-
Notifications
You must be signed in to change notification settings - Fork 28
Description
Summary
A single missed TCP keepalive packet sent from Dirk breaks the Vouch gRPC, causing a large number of missed attestations. This is most likely a result of an incomplete fix for gRPC Go for grpc-go issue 6250. Workaround unclear.
Details
The attached tcpdump.txt was captured on the Dirk server side (10.22.0.12), with Dirk binding port 8304. You can see that approximately every 15 seconds a TCP keep alive packet of length 0 sent by port 8304 (dirk) to the connected Vouch client on 10.22.0.4. Usually, Vouch side promptly responds with another 0 length packet. This is done approximately every 15 seconds.
At timestamp 20:45:44.390399 Dirk asks for another keepalive response, which Vouch fails to provide. After a timeout of another 15 seconds Dirk sends a RST packet. The same happens at timestamp 20:47:48.294498 with the Dirk side sending a RST after Vouch failed to reply 15 second prior.

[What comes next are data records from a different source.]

-- ==== Sys2Proof/Laws/State.lean ====
section
/-! SUPPORT. The fields of a state after each named update: the one field it changes reads what it was given, the others as
before. -/

namespace Sys2Proof.Machine

variable (s : State)

/-! `State.wr` changes `regs` alone. -/

@[simp] theorem State.wr_pending (a : Nat) (v : Word) : (s.wr a v).pending = s.pending := (rfl)
@[simp] theorem State.wr_code (a : Nat) (v : Word) : (s.wr a v).code = s.code := (rfl)
@[simp] theorem State.wr_nodeId (a : Nat) (v : Word) : (s.wr a v).nodeId = s.nodeId := (rfl)
@[simp] theorem State.wr_serial (a : Nat) (v : Word) : (s.wr a v).serial = s.serial := (rfl)
@[simp] theorem State.wr_life (a : Nat) (v : Word) : (s.wr a v).life = s.life := (rfl)
@[simp] theorem State.wr_thermalStop (a : Nat) (v : Word) : (s.wr a v).thermalStop = s.thermalStop := (rfl)
@[simp] theorem State.wr_raw (a : Nat) (v : Word) : (s.wr a v).raw = s.raw := (rfl)
@[simp] theorem State.wr_uptime (a : Nat) (v : Word) : (s.wr a v).uptime = s.uptime := (rfl)
@[simp] theorem State.wr_epoch (a : Nat) (v : Word) : (s.wr a v).epoch = s.epoch := (rfl)
@[simp] theorem State.wr_freeCtr (a : Nat) (v : Word) : (s.wr a v).freeCtr = s.freeCtr := (rfl)
@[simp] theorem State.wr_setAt (a : Nat) (v : Word) : (s.wr a v).setAt = s.setAt := (rfl)
@[simp] theorem State.wr_setNow (a : Nat) (v : Word) : (s.wr a v).setNow = s.setNow := (rfl)
@[simp] theorem State.wr_pendK (a : Nat) (v : Word) : (s.wr a v).pendK = s.pendK := (rfl)
@[simp] theorem State.wr_pendF (a : Nat) (v : Word) : (s.wr a v).pendF = s.pendF := (rfl)
@[simp] theorem State.wr_roles (a : Nat) (v : Word) : (s.wr a v).roles = s.roles := (rfl)
@[simp] theorem State.wr_reins (a : Nat) (v : Word) : (s.wr a v).reins = s.reins := (rfl)
@[simp] theorem State.wr_owners (a : Nat) (v : Word) : (s.wr a v).owners = s.owners := (rfl)
@[simp] theorem State.wr_ctx (a : Nat) (v : Word) : (s.wr a v).ctx = s.ctx := (rfl)
@[simp] theorem State.wr_deferred (a : Nat) (v : Word) : (s.wr a v).deferred = s.deferred := (rfl)
@[simp] theorem State.wr_pmuFix (a : Nat) (v : Word) : (s.wr a v).pmuFix = s.pmuFix := (rfl)
@[simp] theorem State.wr_pmc (a : Nat) (v : Word) : (s.wr a v).pmc = s.pmc := (rfl)
@[simp] theorem State.wr_port (a : Nat) (v : Word) : (s.wr a v).port = s.port := (rfl)
@[simp] theorem State.wr_boards (a : Nat) (v : Word) : (s.wr a v).boards = s.boards := (rfl)
@[simp] theorem State.wr_hashAt (a : Nat) (v : Word) : (s.wr a v).hashAt = s.hashAt := (rfl)
@[simp] theorem State.wr_prevHash (a : Nat) (v : Word) : (s.wr a v).prevHash = s.prevHash := (rfl)
@[simp] theorem State.wr_prevPeriod (a : Nat) (v : Word) : (s.wr a v).prevPeriod = s.prevPeriod := (rfl)
@[simp] theorem State.wr_tim (a : Nat) (v : Word) : (s.wr a v).tim = s.tim := (rfl)
@[simp] theorem State.wr_ptime (a : Nat) (v : Word) : (s.wr a v).ptime = s.ptime := (rfl)
@[simp] theorem State.wr_sw (a : Nat) (v : Word) : (s.wr a v).sw = s.sw := (rfl)
@[simp] theorem State.wr_tbl (a : Nat) (v : Word) : (s.wr a v).tbl = s.tbl := (rfl)
@[simp] theorem State.wr_cyc (a : Nat) (v : Word) : (s.wr a v).cyc = s.cyc := (rfl)
@[simp] theorem State.wr_clk (a : Nat) (v : Word) : (s.wr a v).clk = s.clk := (rfl)
@[simp] theorem State.wr_iu (a : Nat) (v : Word) : (s.wr a v).iu = s.iu := (rfl)
@[simp] theorem State.wr_tg (a : Nat) (v : Word) : (s.wr a v).tg = s.tg := (rfl)
@[simp] theorem State.wr_mgt (a : Nat) (v : Word) : (s.wr a v).mgt = s.mgt := (rfl)
@[simp] theorem State.wr_tap (a : Nat) (v : Word) : (s.wr a v).tap = s.tap := (rfl)

/-! `State.setFld` changes `regs` alone. -/

@[simp] theorem State.setFld_pending (a lo len v : Nat) : (s.setFld a lo len v).pending = s.pending := (rfl)
@[simp] theorem State.setFld_code (a lo len v : Nat) : (s.setFld a lo len v).code = s.code := (rfl)
@[simp] theorem State.setFld_nodeId (a lo len v : Nat) : (s.setFld a lo len v).nodeId = s.nodeId := (rfl)
@[simp] theorem State.setFld_serial (a lo len v : Nat) : (s.setFld a lo len v).serial = s.serial := (rfl)
@[simp] theorem State.setFld_life (a lo len v : Nat) : (s.setFld a lo len v).life = s.life := (rfl)
@[simp] theorem State.setFld_thermalStop (a lo len v : Nat) : (s.setFld a lo len v).thermalStop = s.thermalStop := (rfl)
@[simp] theorem State.setFld_raw (a lo len v : Nat) : (s.setFld a lo len v).raw = s.raw := (rfl)
@[simp] theorem State.setFld_uptime (a lo len v : Nat) : (s.setFld a lo len v).uptime = s.uptime := (rfl)
@[simp] theorem State.setFld_epoch (a lo len v : Nat) : (s.setFld a lo len v).epoch = s.epoch := (rfl)
@[simp] theorem State.setFld_freeCtr (a lo len v : Nat) : (s.setFld a lo len v).freeCtr = s.freeCtr := (rfl)
@[simp] theorem State.setFld_setAt (a lo len v : Nat) : (s.setFld a lo len v).setAt = s.setAt := (rfl)
@[simp] theorem State.setFld_setNow (a lo len v : Nat) : (s.setFld a lo len v).setNow = s.setNow := (rfl)
@[simp] theorem State.setFld_pendK (a lo len v : Nat) : (s.setFld a lo len v).pendK = s.pendK := (rfl)
@[simp] theorem State.setFld_pendF (a lo len v : Nat) : (s.setFld a lo len v).pendF = s.pendF := (rfl)
@[simp] theorem State.setFld_roles (a lo len v : Nat) : (s.setFld a lo len v).roles = s.roles := (rfl)
@[simp] theorem State.setFld_reins (a lo len v : Nat) : (s.setFld a lo len v).reins = s.reins := (rfl)
@[simp] theorem State.setFld_owners (a lo len v : Nat) : (s.setFld a lo len v).owners = s.owners := (rfl)
@[simp] theorem State.setFld_ctx (a lo len v : Nat) : (s.setFld a lo len v).ctx = s.ctx := (rfl)
@[simp] theorem State.setFld_deferred (a lo len v : Nat) : (s.setFld a lo len v).deferred = s.deferred := (rfl)
@[simp] theorem State.setFld_pmuFix (a lo len v : Nat) : (s.setFld a lo len v).pmuFix = s.pmuFix := (rfl)
@[simp] theorem State.setFld_pmc (a lo len v : Nat) : (s.setFld a lo len v).pmc = s.pmc := (rfl)
@[simp] theorem State.setFld_port (a lo len v : Nat) : (s.setFld a lo len v).port = s.port := (rfl)
@[simp] theorem State.setFld_boards (a lo len v : Nat) : (s.setFld a lo len v).boards = s.boards := (rfl)
@[simp] theorem State.setFld_hashAt (a lo len v : Nat) : (s.setFld a lo len v).hashAt = s.hashAt := (rfl)
@[simp] theorem State.setFld_prevHash (a lo len v : Nat) : (s.setFld a lo len v).prevHash = s.prevHash := (rfl)
@[simp] theorem State.setFld_prevPeriod (a lo len v : Nat) : (s.setFld a lo len v).prevPeriod = s.prevPeriod := (rfl)
@[simp] theorem State.setFld_tim (a lo len v : Nat) : (s.setFld a lo len v).tim = s.tim := (rfl)
@[simp] theorem State.setFld_ptime (a lo len v : Nat) : (s.setFld a lo len v).ptime = s.ptime := (rfl)
@[simp] theorem State.setFld_sw (a lo len v : Nat) : (s.setFld a lo len v).sw = s.sw := (rfl)
@[simp] theorem State.setFld_tbl (a lo len v : Nat) : (s.setFld a lo len v).tbl = s.tbl := (rfl)
@[simp] theorem State.setFld_cyc (a lo len v : Nat) : (s.setFld a lo len v).cyc = s.cyc := (rfl)
@[simp] theorem State.setFld_clk (a lo len v : Nat) : (s.setFld a lo len v).clk = s.clk := (rfl)
@[simp] theorem State.setFld_iu (a lo len v : Nat) : (s.setFld a lo len v).iu = s.iu := (rfl)
@[simp] theorem State.setFld_tg (a lo len v : Nat) : (s.setFld a lo len v).tg = s.tg := (rfl)
@[simp] theorem State.setFld_mgt (a lo len v : Nat) : (s.setFld a lo len v).mgt = s.mgt := (rfl)
@[simp] theorem State.setFld_tap (a lo len v : Nat) : (s.setFld a lo len v).tap = s.tap := (rfl)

Looks like Vouch tries to send another data packet at 20:48:30.004706 and receives another RST.
This is very likely grpc/grpc-go#6250 . See also https://github.com/grpc/grpc-go/blob/master/dialoptions.go#L464-L488 .
I am using Dirk v1.2.1-rc.1, so I should have a gRPC version that was released after the gRPC issue 6250 was closed. I am not sure why the fix isn't effective. Maybe because gRPC Go people only fixed the dialer side and left any problems with accept-ing sockets unfixed?
As a result my Hoodi validator is missing around 1/5 of attestations making the setup unfit for production.
$ journalctl -u podman-vouch-N4-I1 -S 00:00 -U 08:00 | grep "connection reset by peer" | wc
117 3129 39237